-- ==== Sys2Proof/Machine/Operands.lean ====
section
/-! DEFINITION. The operands of the commands: the columns of the opcode map (30_encoding.md R93), the counts, the host address
range (41_ringbuffer.md R112) and the contiguous span (R119). -/

namespace Sys2Proof.Machine

/-- The "needs INIT" column of R93. -/
def needsInit : Instr → Bool
  | .rbInit => false
  | .rbWrite _ => true
  | .rbRead _ => true
  | .rbFlush _ => true
  | .rbSpan => true
  | .rbClear => true
  | .rbCap => false
  | .rbUsed => true
  | .rbFree => true
  | .rbEmpty => true
  | .rbFull => true
  | .fcDrain => true
  | .svProcess => true
  | .osRead => false
  | .loopStart => false
  | .loopRun => true

/-- The "mutates" column of R93. -/
def mutates : Instr → Bool
  | .rbInit => true
  | .rbWrite _ => true
  | .rbRead _ => true
  | .rbFlush _ => true
  | .rbSpan => false
  | .rbClear => true
  | .rbCap => false
  | .rbUsed => false
  | .rbFree => false
  | .rbEmpty => false
  | .rbFull => false
  | .fcDrain => true
  | .svProcess => true
  | .osRead => false
  | .loopStart => false
  | .loopRun => true

/-- RB.FLUSH, the one mutating command a span outstanding permits (R93, R235). -/
def isFlush : Instr → Bool
  | .rbFlush _ => true
  | .rbInit => false
  | .rbWrite _ => false
  | .rbRead _ => false
  | .rbSpan => false
  | .rbClear => false
  | .rbCap => false
  | .rbUsed => false
  | .rbFree => false
  | .rbEmpty => false
  | .rbFull => false
  | .fcDrain => false
  | .svProcess => false
  | .osRead => false
  | .loopStart => false
  | .loopRun => false

/-- `free() = capacity-used` (R14, R123). -/
def State.freeBytes (s : State) : Nat := s.params.cap - s.ring.used.toNat

/-- How many of `len` offered bytes an insertion accepts: `min(len, CAP - used)` (R114, R152, 90_conflicts.md C6). -/
def State.accepted (s : State) (len : Nat) : Nat := min len s.freeBytes

/-- How many of `len` asked bytes a removal takes: `min(len, used)` (R116, R117, C6). -/
def State.available (s : State) (len : Nat) : Nat := min len s.ring.used.toNat

/-- `HostRangeOK(a, n)` (R112). -/
def hostRangeOk (a n : Nat) : Bool := decide (n = 0) || decide (a + n - 1 ≤ 2 ^ Config.hostAw - 1)

/-- The length of the contiguous read span: `min(used, CAP - head)`, 0 in an empty buffer (R119). -/
def State.spanLength (s : State) : Nat :=
  if s.ring.used.toNat = 0 then 0 else min s.ring.used.toNat (s.params.cap - s.ring.head.toNat)

/-- The physical index of logical offset `k`: `(head + k) mod CAP` (R13). -/
def State.ringIndex (s : State) (k : Nat) : Nat := (s.ring.head.toNat + k) % s.params.cap

/-- The watermark arbiter's test `used > WATERMARK` (R151). -/
def State.aboveWatermark (s : State) (watermark : Word) : Bool := decide (watermark.toNat < s.ring.used.toNat)

end Sys2Proof.Machine
end

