-- ==== Sys2Proof/Machine/Ops.lean ====
section
/-! DEFINITION. The named operations the meanings share: the sink, completion, termination, the common checks of R235, ring
insertion and removal, and the wait primitive. -/

namespace Sys2Proof.Machine

/-- `Emit(rec)` (R12, R210). -/
def State.emit (s : State) (r : Record) : State := { s with ext.log := s.ext.log ++ [r] }

/-- `PHASE <- p`. -/
def State.setPhase (s : State) (p : Phase) : State := { s with ctl.phase := p }

/-- `complete(result)`: RESULT takes the result and BUSY becomes 0 (R12, R40). -/
def State.complete (s : State) (result : Word) : State := { s with regs.result := result, ctl.phase := .idle }

/-- The termination registers of R230, before its record. -/
def State.markTerminated (s : State) (outcome : EndOutcome) (cause : Cause) (word : Word) : State :=
  { s with ctl.outcome := outcome, ctl.cause := cause, ctl.faultCmd := word, ctl.phase := .terminated }

/-- The `Fatal` record of R230 for the current state. -/
def State.fatalRecord (s : State) (outcome : EndOutcome) (cause : Cause) (word : Word) : Record :=
  .fatal outcome cause word s.ring.head s.ring.used (Params.capWord s.params) s.val.expected s.val.bytesProcessed s.val.win

/-- TAKING AN EXCEPTION: `terminate(outcome, cause)` (R230). `word` is the command being executed or the rejected CMD write.
There is no handler and no return (R232, R233); only power-on reset (`State.powerOnReset`) leaves the terminated state. -/
def State.terminate (s : State) (outcome : EndOutcome) (cause : Cause) (word : Word) : State :=
  (s.markTerminated outcome cause word).emit (s.fatalRecord outcome cause word)

/-- `raise Fault(cause)` (R230). -/
def State.raiseFault (s : State) (cause : Cause) (word : Word) : State :=
  s.terminate .genericProcessingFailure cause word

/-- Checks 1 and 2 of R235, which precede decoding: a CMD write has no effect once terminated, and faults while a command
runs. -/
def acceptCmd (word : Word) (s : State) (run : Out) : Out :=
  if s.isTerminated then .next s
  else if s.isBusy then .next (s.raiseFault .cmdWhileBusy word)
  else run

/-- Checks 4 to 7 of R235, in order: the cause of the first that applies to a decoded command. -/
def violated (i : Instr) (s : State) : Option Cause :=
  if needsInit i && !s.ring.initDone then some .notInitialized
  else if decide (i = .rbInit) && s.ring.initDone then some .reinit
  else if mutates i && !isFlush i && s.ring.spanOut then some .spanHazard
  else if decide (i = .loopStart) && s.ctl.started then some .restart
  else none

/-- The common checks before a decoded command, then its own body (R235). -/
def commonChecks (i : Instr) (s : State) (body : Out) : Out :=
  acceptCmd (encode i) s
    (match violated i s with
     | some cause => .next (s.raiseFault cause (encode i))
     | none => body)

/-- `used <- used + n`, the last line of RingPut (R113). -/
def State.addUsed (s : State) (n : Nat) : State := { s with ring.used := BitVec.ofNat 32 (s.ring.used.toNat + n) }

/-- `RingPut(n, src)` with the `n` source bytes already in order (R113): a tail segment up to the end of the store, then a
segment from index 0. -/
def ringPut (s : State) (bytes : List Byte) : Except Fault State :=
  if bytes.length = 0 then .ok s
  else
    let ins := s.ringIndex s.ring.used.toNat
    let first := min bytes.length (s.params.cap - ins)
    match writeRun storeWrite s ins (bytes.take first) with
    | .error f => .error f
    | .ok s1 =>
      match writeRun storeWrite s1 0 (bytes.drop first) with
      | .error f => .error f
      | .ok s2 => .ok (s2.addUsed bytes.length)

/-- The bytes RingTake delivers, in logical order from `head`, with the wraparound split (R115). -/
def ringPeek (s : State) (n : Nat) : Except Fault (List Byte) :=
  if n = 0 then .ok []
  else
    let first := min n (s.params.cap - s.ring.head.toNat)
    match readRun (storeRead s) s.ring.head.toNat first with
    | .error f => .error f
    | .ok tail =>
      match readRun (storeRead s) 0 (n - first) with
      | .error f => .error f
      | .ok wrapped => .ok (tail ++ wrapped)

/-- RingTake without a destination: `head` and `used` advance, nothing is copied (R115). -/
def ringDrop (s : State) (n : Nat) : State :=
  if n = 0 then s
  else { s with ring.head := BitVec.ofNat 32 (s.ringIndex n), ring.used := BitVec.ofNat 32 (s.ring.used.toNat - n) }

/-- `head <- 0; used <- 0`, common to RB.INIT and RB.CLEAR (R111, R118, R263). -/
def State.zeroRing (s : State) : State := { s with ring.head := 0, ring.used := 0 }

/-- `Up.get_contiguous()`: the producer's current answer, without side effect on the block (R68, R70); the request is traced. -/
def State.askUpstream (s : State) : State := { s with ext.upLog := s.ext.upLog ++ [.getContiguous] }

/-- `Up.remove(n)` (R72): the first `n` bytes of the run go back to the producer, so its answer is the rest of the run until it
publishes another one (R70, R153, R75; DEDUCED, log 7). -/
def State.removeUpstream (s : State) (n : Nat) : State :=
  { s with ext.upPtr := s.ext.upPtr + n, ext.upLen := s.ext.upLen - n, ext.upLog := s.ext.upLog ++ [.remove n] }

/-- The phase a wake returns to: "the phase it came from (host FC.DRAIN, or RUN_DRAIN)" (R156). -/
def Phase.wakesTo : Phase → Phase
  | .drainWait => .drainCheck
  | .runWait => .runDrain
  | .idle => .idle
  | .drainCheck => .drainCheck
  | .runDrain => .runDrain
  | .runProcess => .runProcess
  | .terminated => .terminated

/-- Wake (a) of R156: a pending notification is consumed and the wait ends. -/
def State.wakeOnNotify (s : State) : State := { s with ctl.notifyPend := false, ctl.phase := s.ctl.phase.wakesTo }

/-- Wake (b) of R156, R241: a spurious wake ends the wait and changes nothing else; outside a wait it is nothing. -/
def State.wakeSpurious (s : State) : State := { s with ctl.phase := s.ctl.phase.wakesTo }

/-- The notify input (R240): NOTIFY_PEND is set if NOTIFY_LATCHED holds or the core is waiting. -/
def State.notify (s : State) : State :=
  if s.params.notifyLatched || s.isWaiting then { s with ctl.notifyPend := true } else s

end Sys2Proof.Machine
end

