-- ==== Sys2Proof/Machine/FlowControl.lean ====
section
/-! DEFINITION. The FlowController drain step (42_flowcontrol.md) and the OverflowSentinel read (44_sentinel.md). -/

namespace Sys2Proof.Machine

/-- What `DrainCheck()` returns (R152). -/
inductive DrainResult where
  /-- `Done(n)`. -/
  | done (n : Nat) (s : State)
  /-- `Fatal`, or a fault raised by the check: the block has terminated. -/
  | fatal (s : State)
  /-- `Block`. -/
  | block (s : State)
  /-- An access outside a space (R61): a fault of the model. -/
  | broken (f : Fault)
deriving DecidableEq, Repr

/-- The range conditions of R70 on a nonempty run: inside the FIFO region and not covering the overflow flag. -/
def runAllowed (p : Params) (ptr len : Nat) : Bool :=
  decide (ptr + len ≤ p.fifoSize) && !(decide (ptr ≤ p.ovfOffset) && decide (p.ovfOffset < ptr + len))

/-- The transfer branch of `DrainCheck()` for a run the contract allows (R152, R153). -/
def drainTransfer (s : State) : DrainResult :=
  let n := s.accepted s.ext.upLen
  match readRun (fifoRead s) s.ext.upPtr n with
  | .error f => .broken f
  | .ok bytes =>
    match ringPut s bytes with
    | .error f => .broken f
    | .ok s' => .done n (s'.removeUpstream n)

/-- The latch and the edge log of R155 for a flag byte just read. -/
def State.latchOverflow (s : State) (flag : Byte) : State :=
  if decide (flag ≠ 0) && !s.ctl.ovfSeen then
    State.emit { s with ctl.ovfSeen := true } (.overflowDetected s.ring.head s.ring.used (Params.capWord s.params))
  else s

/-- The branch of `DrainCheck()` with nothing upstream (R152, R154). -/
def drainIdle (word : Word) (s : State) : DrainResult :=
  match fifoRead s s.params.ovfOffset with
  | .error f => .broken f
  | .ok flag =>
    let s1 := s.latchOverflow flag
    if s1.ctl.ovfSeen && s1.isEmpty then .fatal (s1.terminate .bufferOverflow .bufferOverflow word)
    else if s1.isEmpty then .block s1
    else .done 0 s1

/-- `DrainCheck()`, one atomic step of the core (R152); `word` is the running command. -/
def drainCheck (word : Word) (s : State) : DrainResult :=
  let s0 := s.askUpstream
  if 0 < s.ext.upLen then
    if runAllowed s.params s.ext.upPtr s.ext.upLen then drainTransfer s0
    else .fatal (s0.raiseFault .upstreamContract word)
  else drainIdle word s0

/-- What a host-issued FC.DRAIN does with the result of a drain check (R150, R157). -/
def drainFinish : DrainResult → Out
  | .done n s => .next (s.complete (BitVec.ofNat 32 n))
  | .fatal s => .next s
  | .block s => .next (s.setPhase .drainWait)
  | .broken f => .fault f

/-- FC.DRAIN (R150): the watermark arbiter (R151), then the drain check. -/
def execFcDrain (s : State) : Out :=
  commonChecks .fcDrain s
    (if s.aboveWatermark s.regs.watermark then .next (s.complete 0) else drainFinish (drainCheck (encode .fcDrain) s))

/-- A host-issued FC.DRAIN after a wake: the drain check again, as a new atomic step (R156). -/
def drainResume (s : State) : Out := drainFinish (drainCheck (encode .fcDrain) s)

/-- OS.READ (R190): the producer's current flag byte, zero-extended. -/
def execOsRead (s : State) : Out :=
  commonChecks .osRead s
    (match fifoRead s s.params.ovfOffset with
     | .error f => .fault f
     | .ok flag => .next (s.complete (flag.setWidth 32)))

end Sys2Proof.Machine
end

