-- ==== Sys2Proof/Machine/RingBuffer.lean ====
section
/-! DEFINITION. The RingBuffer commands (41_ringbuffer.md). The common checks of R235 come first; each body is the command's
pseudocode. -/

namespace Sys2Proof.Machine

/-- RB.INIT (R111). -/
def execRbInit (s : State) : Out :=
  commonChecks .rbInit s
    (if decide (0 < s.params.cap) && !s.params.storePresent then .next (s.raiseFault .initNoStore (encode .rbInit))
     else .next (State.complete
       { s.zeroRing with ring.spanOut := false, ring.spanOff := 0, ring.spanLen := 0, ring.initDone := true } 0))

/-- RB.WRITE (R114): the accepted bytes go from host memory at ARG into the ring. -/
def execRbWrite (len : Word) (s : State) : Out :=
  commonChecks (.rbWrite len) s
    (let n := s.accepted len.toNat
     if hostRangeOk s.regs.arg.toNat n then
       match readRun (memRead s) s.regs.arg.toNat n with
       | .error f => .fault f
       | .ok bytes =>
         match ringPut s bytes with
         | .error f => .fault f
         | .ok s' => .next (s'.complete (BitVec.ofNat 32 n))
     else .next (s.raiseFault .hostAddrWrap (encode (.rbWrite len))))

/-- RB.READ (R116): the oldest bytes of the ring go to host memory at ARG. -/
def execRbRead (len : Word) (s : State) : Out :=
  commonChecks (.rbRead len) s
    (let n := s.available len.toNat
     if hostRangeOk s.regs.arg.toNat n then
       match ringPeek s n with
       | .error f => .fault f
       | .ok bytes =>
         match writeRun memWrite s s.regs.arg.toNat bytes with
         | .error f => .fault f
         | .ok s' => .next ((ringDrop s' n).complete (BitVec.ofNat 32 n))
     else .next (s.raiseFault .hostAddrWrap (encode (.rbRead len))))

/-- RB.FLUSH (R117): the oldest bytes are discarded and an outstanding span is released. -/
def execRbFlush (len : Word) (s : State) : Out :=
  commonChecks (.rbFlush len) s
    (if s.ring.spanOut && decide (s.ring.spanLen.toNat < len.toNat) then
       .next (s.raiseFault .flushExceedsSpan (encode (.rbFlush len)))
     else
       let n := s.available len.toNat
       .next (State.complete { ringDrop s n with ring.spanOut := false } (BitVec.ofNat 32 n)))

/-- RB.SPAN (R120). -/
def execRbSpan (s : State) : Out :=
  commonChecks .rbSpan s
    (.next (State.complete
      { s with ring.spanOff := s.ring.head, ring.spanLen := BitVec.ofNat 32 s.spanLength, ring.spanOut := true }
      (BitVec.ofNat 32 s.spanLength)))

/-- RB.CLEAR (R118): STORE is not wiped. -/
def execRbClear (s : State) : Out := commonChecks .rbClear s (.next (s.zeroRing.complete 0))

/-- RB.CAP (R121). -/
def execRbCap (s : State) : Out := commonChecks .rbCap s (.next (s.complete (Params.capWord s.params)))

/-- RB.USED (R122). -/
def execRbUsed (s : State) : Out := commonChecks .rbUsed s (.next (s.complete s.ring.used))

/-- RB.FREE (R123). -/
def execRbFree (s : State) : Out := commonChecks .rbFree s (.next (s.complete (BitVec.ofNat 32 s.freeBytes)))

/-- RB.EMPTY (R124). -/
def execRbEmpty (s : State) : Out := commonChecks .rbEmpty s (.next (s.complete (flagWord s.isEmpty)))

/-- RB.FULL (R125). -/
def execRbFull (s : State) : Out := commonChecks .rbFull s (.next (s.complete (flagWord s.isFull)))

end Sys2Proof.Machine
end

= = = = = = =

* WORK TASK: When you reach the line containing "def execRbRead (len" in the data above, start copying exactly, and stop after the line containing "n).complete (BitVec.ofNat 32 n))".

* OUTPUT OF THE EXERCISE:
def execRbRead (len : Word) (s : State) : Out :=
  commonChecks (.rbRead len) s
    (let n := s.available len.toNat
     if hostRangeOk s.regs.arg.toNat n then
       match ringPeek s n with
       | .error f => .fault f
       | .ok bytes =>
         match writeRun memWrite s s.regs.arg.toNat bytes with
         | .error f => .fault f
         | .ok s' => .next ((ringDrop s' n).complete (BitVec.ofNat 32 n))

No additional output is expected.